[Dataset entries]
□ □ □ □ □ □ □

-- ==== Sys2Proof/Machine/Dispatch.lean ====
section
/-!
DEFINITION. The one match that dispatches an instruction or device event to its meaning, one arm per constructor.
-/

namespace Sys2Proof.Machine

def exec (i : Instr) (s : State) : Host.Outcome State Fault Refusal :=
  match i with
  | .nop => Sys2Proof.Machine.execNop s
  | .endClass => Sys2Proof.Machine.execEndClass s
  | .kend => Sys2Proof.Machine.execKend s
  | .bra off => Sys2Proof.Machine.execBra off s
  | .call off => Sys2Proof.Machine.execCall off s
  | .ret => Sys2Proof.Machine.execRet s
  | .switch ra table => Sys2Proof.Machine.execSwitch ra table s
  | .bu k c off => Sys2Proof.Machine.execBu k c off s
  | .bz ra off => Sys2Proof.Machine.execBz ra off s
  | .bnz ra off => Sys2Proof.Machine.execBnz ra off s
  | .bspl joinOff k inv off => Sys2Proof.Machine.execBspl joinOff k inv off s
  | .join => Sys2Proof.Machine.execJoin s
  | .allb => Sys2Proof.Machine.execAllb s
  | .alle => Sys2Proof.Machine.execAlle s
  | .wbase n => Sys2Proof.Machine.execWbase n s
  | .vote fn rd ra => Sys2Proof.Machine.execVote fn rd ra s
  | .shfl p op all rd ra rb => Sys2Proof.Machine.execShfl p op all rd ra rb s
  | .srd rd ix => Sys2Proof.Machine.execSrd rd ix s
  | .swr ra ix => Sys2Proof.Machine.execSwr ra ix s
  | .trap code => Sys2Proof.Machine.execTrap code s
  | .brk code => Sys2Proof.Machine.execBrk code s
  | .launch rd ra => Sys2Proof.Machine.execLaunch rd ra s
  | .kop p fn rd ra rb => Sys2Proof.Machine.execKop p fn rd ra rb s
  | .obRes rd ra => Sys2Proof.Machine.execObRes rd ra s
  | .obRel ra => Sys2Proof.Machine.execObRel ra s
  | .obSt rd ra rb => Sys2Proof.Machine.execObSt rd ra rb s
  | .obLd rd ra rb => Sys2Proof.Machine.execObLd rd ra rb s
  | .obStat rd ra => Sys2Proof.Machine.execObStat rd ra s
  | .matZero rd => Sys2Proof.Machine.execMatZero rd s
  | .matLoop rd ra rb => Sys2Proof.Machine.execMatLoop rd ra rb s
  | .matDrain rd ra rb => Sys2Proof.Machine.execMatDrain rd ra rb s
  | .matStat rd ra => Sys2Proof.Machine.execMatStat rd ra s
  | .chkbLane rd ra rb => Sys2Proof.Machine.execChkbLane rd ra rb s
  | .chkbScalar rd ra rb => Sys2Proof.Machine.execChkbScalar rd ra rb s
  | .tlkLock rd ra rb => Sys2Proof.Machine.execTlkLock rd ra rb s
  | .tlkUnlk ra => Sys2Proof.Machine.execTlkUnlk ra s
  | .pstd rs ra off la => Sys2Proof.Machine.execPstd rs ra off la s
  | .salu fn rd ra rb => Sys2Proof.Machine.execSalu fn rd ra rb s
  | .scmp fn rd ra rb => Sys2Proof.Machine.execScmp fn rd ra rb s
  | .saddi x rd ra imm => Sys2Proof.Machine.execSaddi x rd ra imm s
  | .sandi x rd ra imm => Sys2Proof.Machine.execSandi x rd ra imm s
  | .sori x rd ra imm => Sys2Proof.Machine.execSori x rd ra imm s
  | .sshi kind rd ra n => Sys2Proof.Machine.execSshi kind rd ra n s
  | .slui rd imm => Sys2Proof.Machine.execSlui rd imm s
  | .smovv rd ra lane => Sys2Proof.Machine.execSmovv rd ra lane s
  | .crd rd below ix => Sys2Proof.Machine.execCrd rd below ix s
  | .cwr ra below ix => Sys2Proof.Machine.execCwr ra below ix s
  | .tret => Sys2Proof.Machine.execTret s
  | .tlbFill rd ra rb => Sys2Proof.Machine.execTlbFill rd ra rb s
  | .tlbInv rd ra rb => Sys2Proof.Machine.execTlbInv rd ra rb s
  | .tlbInva rd rb => Sys2Proof.Machine.execTlbInva rd rb s
  | .tlbShoot rd ra rb => Sys2Proof.Machine.execTlbShoot rd ra rb s
  | .tlbLook rd ra rb => Sys2Proof.Machine.execTlbLook rd ra rb s
  | .sealAdmit rd ra rb => Sys2Proof.Machine.execSealAdmit rd ra rb s
  | .sealSeal rd ra rb => Sys2Proof.Machine.execSealSeal rd ra rb s
  | .sealUnseal rd ra => Sys2Proof.Machine.execSealUnseal rd ra s
  | .ctxSave rd ra rb => Sys2Proof.Machine.execCtxSave rd ra rb s
  | .ctxLoad rd ra rb => Sys2Proof.Machine.execCtxLoad rd ra rb s
  | .ctxPark rd ra => Sys2Proof.Machine.execCtxPark rd ra s
  | .ctxResume rd ra => Sys2Proof.Machine.execCtxResume rd ra s
  | .rightsGrant rd ra rb => Sys2Proof.Machine.execRightsGrant rd ra rb s
  | .rightsRevoke rd ra rb => Sys2Proof.Machine.execRightsRevoke rd ra rb s
  | .rightsRoute rd ra rb => Sys2Proof.Machine.execRightsRoute rd ra rb s
  | .pldd rd ra off la => Sys2Proof.Machine.execPldd rd ra off la s
  | .valu p fn rd ra rb => Sys2Proof.Machine.execValu p fn rd ra rb s
  | .valus p fn rd ra rb => Sys2Proof.Machine.execValus p fn rd ra rb s
  | .vmad p fn rd ra rb => Sys2Proof.Machine.execVmad p fn rd ra rb s
  | .vcmp p fn kd ra rb => Sys2Proof.Machine.execVcmp p fn kd ra rb s
  | .vcmps p fn kd ra rb => Sys2Proof.Machine.execVcmps p fn kd ra rb s
  | .vun p fn rd ra => Sys2Proof.Machine.execVun p fn rd ra s
  | .vsel p rd ra rb k => Sys2Proof.Machine.execVsel p rd ra rb k s
  | .vaddi x p rd ra imm => Sys2Proof.Machine.execVaddi x p rd ra imm s
  | .vshi p kind rd ra n => Sys2Proof.Machine.execVshi p kind rd ra n s
  | .vpack p fn rd ra rb => Sys2Proof.Machine.execVpack p fn rd ra rb s
  | .falu p fn rd ra rb => Sys2Proof.Machine.execFalu p fn rd ra rb s
  | .falus p fn rd ra rb => Sys2Proof.Machine.execFalus p fn rd ra rb s
  | .ffma p fn scalar rd ra rb => Sys2Proof.Machine.execFfma p fn scalar rd ra rb s
  | .fcmp p fn kd ra rb => Sys2Proof.Machine.execFcmp p fn kd ra rb s
  | .funit p fn rd ra => Sys2Proof.Machine.execFunit p fn rd ra s
  | .halu p bf fn rd ra rb => Sys2Proof.Machine.execHalu p bf fn rd ra rb s
  | .hfma p bf wide rd ra rb => Sys2Proof.Machine.execHfma p bf wide rd ra rb s
  | .cvt p fn rd ra rb => Sys2Proof.Machine.execCvt p fn rd ra rb s
  | .cvt8Pack p e5 hi sat rd ra rb => Sys2Proof.Machine.execCvt8Pack p e5 hi sat rd ra rb s
  | .cvt8Unpack p e5 byte rd ra => Sys2Proof.Machine.execCvt8Unpack p e5 byte rd ra s
  | .expd p kind hi rd ra rb => Sys2Proof.Machine.execExpd p kind hi rd ra rb s
  | .redi fn rd ra => Sys2Proof.Machine.execRedi fn rd ra s
  | .redf fn rd ra => Sys2Proof.Machine.execRedf fn rd ra s
  | .ldl x p wd rd ra off la => Sys2Proof.Machine.execLdl x p wd rd ra off la s
  | .stl x p wd rs ra off la => Sys2Proof.Machine.execStl x p wd rs ra off la s
  | .ldi p wd rd ra rb la => Sys2Proof.Machine.execLdi p wd rd ra rb la s
  | .sti p wd rs ra rb la => Sys2Proof.Machine.execSti p wd rs ra rb la s
  | .sld x p dbl rd ra off la => Sys2Proof.Machine.execSld x p dbl rd ra off la s
  | .sst x p dbl rs ra off la => Sys2Proof.Machine.execSst x p dbl rs ra off la s
  | .lds x p dbl rd ra off la => Sys2Proof.Machine.execLds x p dbl rd ra off la s
  | .sts x p dbl rs ra off la => Sys2Proof.Machine.execSts x p dbl rs ra off la s
  | .ldaq x p rd ra off la => Sys2Proof.Machine.execLdaq x p rd ra off la s
  | .strl x p rs ra off la => Sys2Proof.Machine.execStrl x p rs ra off la s
  | .aadd p rd ra rb la => Sys2Proof.Machine.execAadd p rd ra rb la s
  | .amin p rd ra rb la => Sys2Proof.Machine.execAmin p rd ra rb la s
  | .amax p rd ra rb la => Sys2Proof.Machine.execAmax p rd ra rb la s
  | .aand p rd ra rb la => Sys2Proof.Machine.execAand p rd ra rb la s
  | .aor p rd ra rb la => Sys2Proof.Machine.execAor p rd ra rb la s
  | .axor p rd ra rb la => Sys2Proof.Machine.execAxor p rd ra rb la s
  | .axch p rd ra rb la => Sys2Proof.Machine.execAxch p rd ra rb la s
  | .acas p rd ra rb la => Sys2Proof.Machine.execAcas p rd ra rb la s
  | .afadd p rd ra rb la => Sys2Proof.Machine.execAfadd p rd ra rb la s
  | .mredW p fn ra rb la => Sys2Proof.Machine.execMredW p fn ra rb la s
  | .mredD p fn ra rb la => Sys2Proof.Machine.execMredD p fn ra rb la s
  | .mredF p fn ra rb la => Sys2Proof.Machine.execMredF p fn ra rb la s
  | .rldsF p bf rd ra off la => Sys2Proof.Machine.execRldsF p bf rd ra off la s
  | .rldsI p rd ra off la => Sys2Proof.Machine.execRldsI p rd ra off la s
  | .fence scope kind => Sys2Proof.Machine.execFence scope kind s
  | .wait p c ra rb => Sys2Proof.Machine.execWait p c ra rb s
  | .bari p ra rb => Sys2Proof.Machine.execBari p ra rb s
  | .barv p ra rb => Sys2Proof.Machine.execBarv p ra rb s
  | .barw p ra rb => Sys2Proof.Machine.execBarw p ra rb s
  | .barx p ra rb => Sys2Proof.Machine.execBarx p ra rb s
  | .barz p ra => Sys2Proof.Machine.execBarz p ra s
  | .barp p rd ra => Sys2Proof.Machine.execBarp p rd ra s
  | .cpyGs rd ra rb => Sys2Proof.Machine.execCpyGs rd ra rb s
  | .cpySg rd ra rb => Sys2Proof.Machine.execCpySg rd ra rb s
  | .cpyGob rd ra rb => Sys2Proof.Machine.execCpyGob rd ra rb s
  | .cpyGb rd ra rb => Sys2Proof.Machine.execCpyGb rd ra rb s
  | .cpySob rd ra rb => Sys2Proof.Machine.execCpySob rd ra rb s
  | .cpyCas rd ra rb => Sys2Proof.Machine.execCpyCas rd ra rb s
  | .cpyCag rd ra rb => Sys2Proof.Machine.execCpyCag rd ra rb s
  | .cpySca rd ra rb => Sys2Proof.Machine.execCpySca rd ra rb s
  | .cpyGg rd ra rb => Sys2Proof.Machine.execCpyGg rd ra rb s
  | .caLoa rd ra => Sys2Proof.Machine.execCaLoa rd ra s
  | .caNode rd ra => Sys2Proof.Machine.execCaNode rd ra s
  | .caRef ra => Sys2Proof.Machine.execCaRef ra s
  | .caRel ra => Sys2Proof.Machine.execCaRel ra s
  | .caGet rd ra => Sys2Proof.Machine.execCaGet rd ra s
  | .caSwap rd ra rb => Sys2Proof.Machine.execCaSwap rd ra rb s
  | .caStat rd ra => Sys2Proof.Machine.execCaStat rd ra s
  | .cld p rd ra rb la => Sys2Proof.Machine.execCld p rd ra rb la s
  | .pref p count ra off => Sys2Proof.Machine.execPref p count ra off s
  | .loadValueReturn cls acc lanes => Sys2Proof.Machine.execLoadValueReturn cls acc lanes s
  | .storePerformed cls acc lane => Sys2Proof.Machine.execStorePerformed cls acc lane s
  | .monitorAtomic cls acc => Sys2Proof.Machine.execMonitorAtomic cls acc s
  | .releaseQueueEntry vmid store monitor => Sys2Proof.Machine.execReleaseQueueEntry vmid store monitor s
  | .copyEngineStart op => Sys2Proof.Machine.execCopyEngineStart op s
  | .copyEngineComplete op => Sys2Proof.Machine.execCopyEngineComplete op s
  | .matLoopRun core op => Sys2Proof.Machine.execMatLoopRun core op s
  | .matLoopComplete core op => Sys2Proof.Machine.execMatLoopComplete core op s
  | .matDrainRun core op => Sys2Proof.Machine.execMatDrainRun core op s
  | .twinRendezvous core op => Sys2Proof.Machine.execTwinRendezvous core op s
  | .twinwaitExpiry core op => Sys2Proof.Machine.execTwinwaitExpiry core op s
  | .runnerSpawn cls split acc => Sys2Proof.Machine.execRunnerSpawn cls split acc s
  | .handlerEntry core level => Sys2Proof.Machine.execHandlerEntry core level s
  | .handlerTimeLimit core level => Sys2Proof.Machine.execHandlerTimeLimit core level s
  | .walkerStart core => Sys2Proof.Machine.execWalkerStart core s
  | .logReplay cls acc => Sys2Proof.Machine.execLogReplay cls acc s
  | .faultQueueAppend q => Sys2Proof.Machine.execFaultQueueAppend q s
  | .fqdoneReplay q seq => Sys2Proof.Machine.execFqdoneReplay q seq s
  | .fqdoneForward q seq => Sys2Proof.Machine.execFqdoneForward q seq s
  | .fqdoneKill q seq => Sys2Proof.Machine.execFqdoneKill q seq s
  | .fqdoneAbort q seq => Sys2Proof.Machine.execFqdoneAbort q seq s
  | .fqconsWrite q value => Sys2Proof.Machine.execFqconsWrite q value s
  | .dlconsWrite vmid value => Sys2Proof.Machine.execDlconsWrite vmid value s
  | .cadescInstall vmid asid addr => Sys2Proof.Machine.execCadescInstall vmid asid addr s
  | .cadescFresh vmid asid addr => Sys2Proof.Machine.execCadescFresh vmid asid addr s
  | .queueEnable vmid queue => Sys2Proof.Machine.execQueueEnable vmid queue s
  | .queueDisable vmid queue abort => Sys2Proof.Machine.execQueueDisable vmid queue abort s
  | .takeLaunchPacket vmid => Sys2Proof.Machine.execTakeLaunchPacket vmid s
  | .fencePacket vmid queue => Sys2Proof.Machine.execFencePacket vmid queue s
  | .fenceWordWrite vmid queue => Sys2Proof.Machine.execFenceWordWrite vmid queue s
  | .submitServiceRecord vmid => Sys2Proof.Machine.execSubmitServiceRecord vmid s
  | .placeHouse launch house unit_ => Sys2Proof.Machine.execPlaceHouse launch house unit_ s
  | .formEnd form => Sys2Proof.Machine.execFormEnd form s
  | .launchComplete launch => Sys2Proof.Machine.execLaunchComplete launch s
  | .deadlineExpiry form => Sys2Proof.Machine.execDeadlineExpiry form s
  | .energyWindowEnd window package => Sys2Proof.Machine.execEnergyWindowEnd window package s
  | .bandwidthRefill => Sys2Proof.Machine.execBandwidthRefill s
  | .bandwidthSet vmid asid rate depth => Sys2Proof.Machine.execBandwidthSet vmid asid rate depth s
  | .energyShareWrite vmid value => Sys2Proof.Machine.execEnergyShareWrite vmid value s
  | .rotationWrite core entry value => Sys2Proof.Machine.execRotationWrite core entry value s
  | .rotationPeriodBoundary core => Sys2Proof.Machine.execRotationPeriodBoundary core s
  | .sliceBoundary core => Sys2Proof.Machine.execSliceBoundary core s
  | .virtualTimeAdjust vmid scale value => Sys2Proof.Machine.execVirtualTimeAdjust vmid scale value s
  | .timerExpiry vmid => Sys2Proof.Machine.execTimerExpiry vmid s
  | .strictRetry cls acc => Sys2Proof.Machine.execStrictRetry cls acc s
  | .strictTimeout cls acc => Sys2Proof.Machine.execStrictTimeout cls acc s
  | .registrarAdmission => Sys2Proof.Machine.execRegistrarAdmission s
  | .unsealCompletion handle => Sys2Proof.Machine.execUnsealCompletion handle s
  | .cpWrite m => Sys2Proof.Machine.execCpWrite m s
  | .cpRead m => Sys2Proof.Machine.execCpRead m s
  | .cpCwrite m => Sys2Proof.Machine.execCpCwrite m s
  | .cpCread m => Sys2Proof.Machine.execCpCread m s
  | .keysw m => Sys2Proof.Machine.execKeysw m s
  | .oldKeyExpiry stream => Sys2Proof.Machine.execOldKeyExpiry stream s
  | .peerRequest r => Sys2Proof.Machine.execPeerRequest r s
  | .peerTimeout cls acc => Sys2Proof.Machine.execPeerTimeout cls acc s
  | .replicaRequest vmid setId offset size => Sys2Proof.Machine.execReplicaRequest vmid setId offset size s
  | .gatherResponse cls acc count sums => Sys2Proof.Machine.execGatherResponse cls acc count sums s
  | .gatherTimeout cls acc => Sys2Proof.Machine.execGatherTimeout cls acc s
  | .getCertificate stream => Sys2Proof.Machine.execGetCertificate stream s
  | .getMeasurements stream index => Sys2Proof.Machine.execGetMeasurements stream index s
  | .keyExchange r => Sys2Proof.Machine.execKeyExchange r s
  | .keyUpdate stream => Sys2Proof.Machine.execKeyUpdate stream s
  | .resetRequest confidential => Sys2Proof.Machine.execResetRequest confidential s
  | .powerOnReset => Sys2Proof.Machine.execPowerOnReset s
  | .keyRekey tag => Sys2Proof.Machine.execKeyRekey tag s
  | .coreRestart core => Sys2Proof.Machine.execCoreRestart core s
  | .errorSnapshot vmid ix => Sys2Proof.Machine.execErrorSnapshot vmid ix s
  | .measurementExtend slot pa => Sys2Proof.Machine.execMeasurementExtend slot pa s
  | .memoryError e => Sys2Proof.Machine.execMemoryError e s
  | .patrolScrub pa err => Sys2Proof.Machine.execPatrolScrub pa err s
  | .thermalThrottle temp => Sys2Proof.Machine.execThermalThrottle temp s
  | .thermalTrip temp => Sys2Proof.Machine.execThermalTrip temp s
  | .instructionFetch cls split => Sys2Proof.Machine.execInstructionFetch cls split s
  | .monitorContentOperation req => Sys2Proof.Machine.execMonitorContentOperation req s
  | .copyEngineFault op why => Sys2Proof.Machine.execCopyEngineFault op why s
  | .thermalRecovery temp => Sys2Proof.Machine.execThermalRecovery temp s

end Sys2Proof.Machine
end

□ □ □ □ □ □ □

▸ **WHAT THIS TASK INVOLVES**:
Copy from the entries only those lines that hold the word "temp".

▸ **REPLY**:
  | .thermalThrottle temp => Sys2Proof.Machine.execThermalThrottle temp s
  | .thermalTrip temp => Sys2Proof.Machine.execThermalTrip temp s
  | .thermalRecovery temp => Sys2Proof.Machine.execThermalRecovery temp s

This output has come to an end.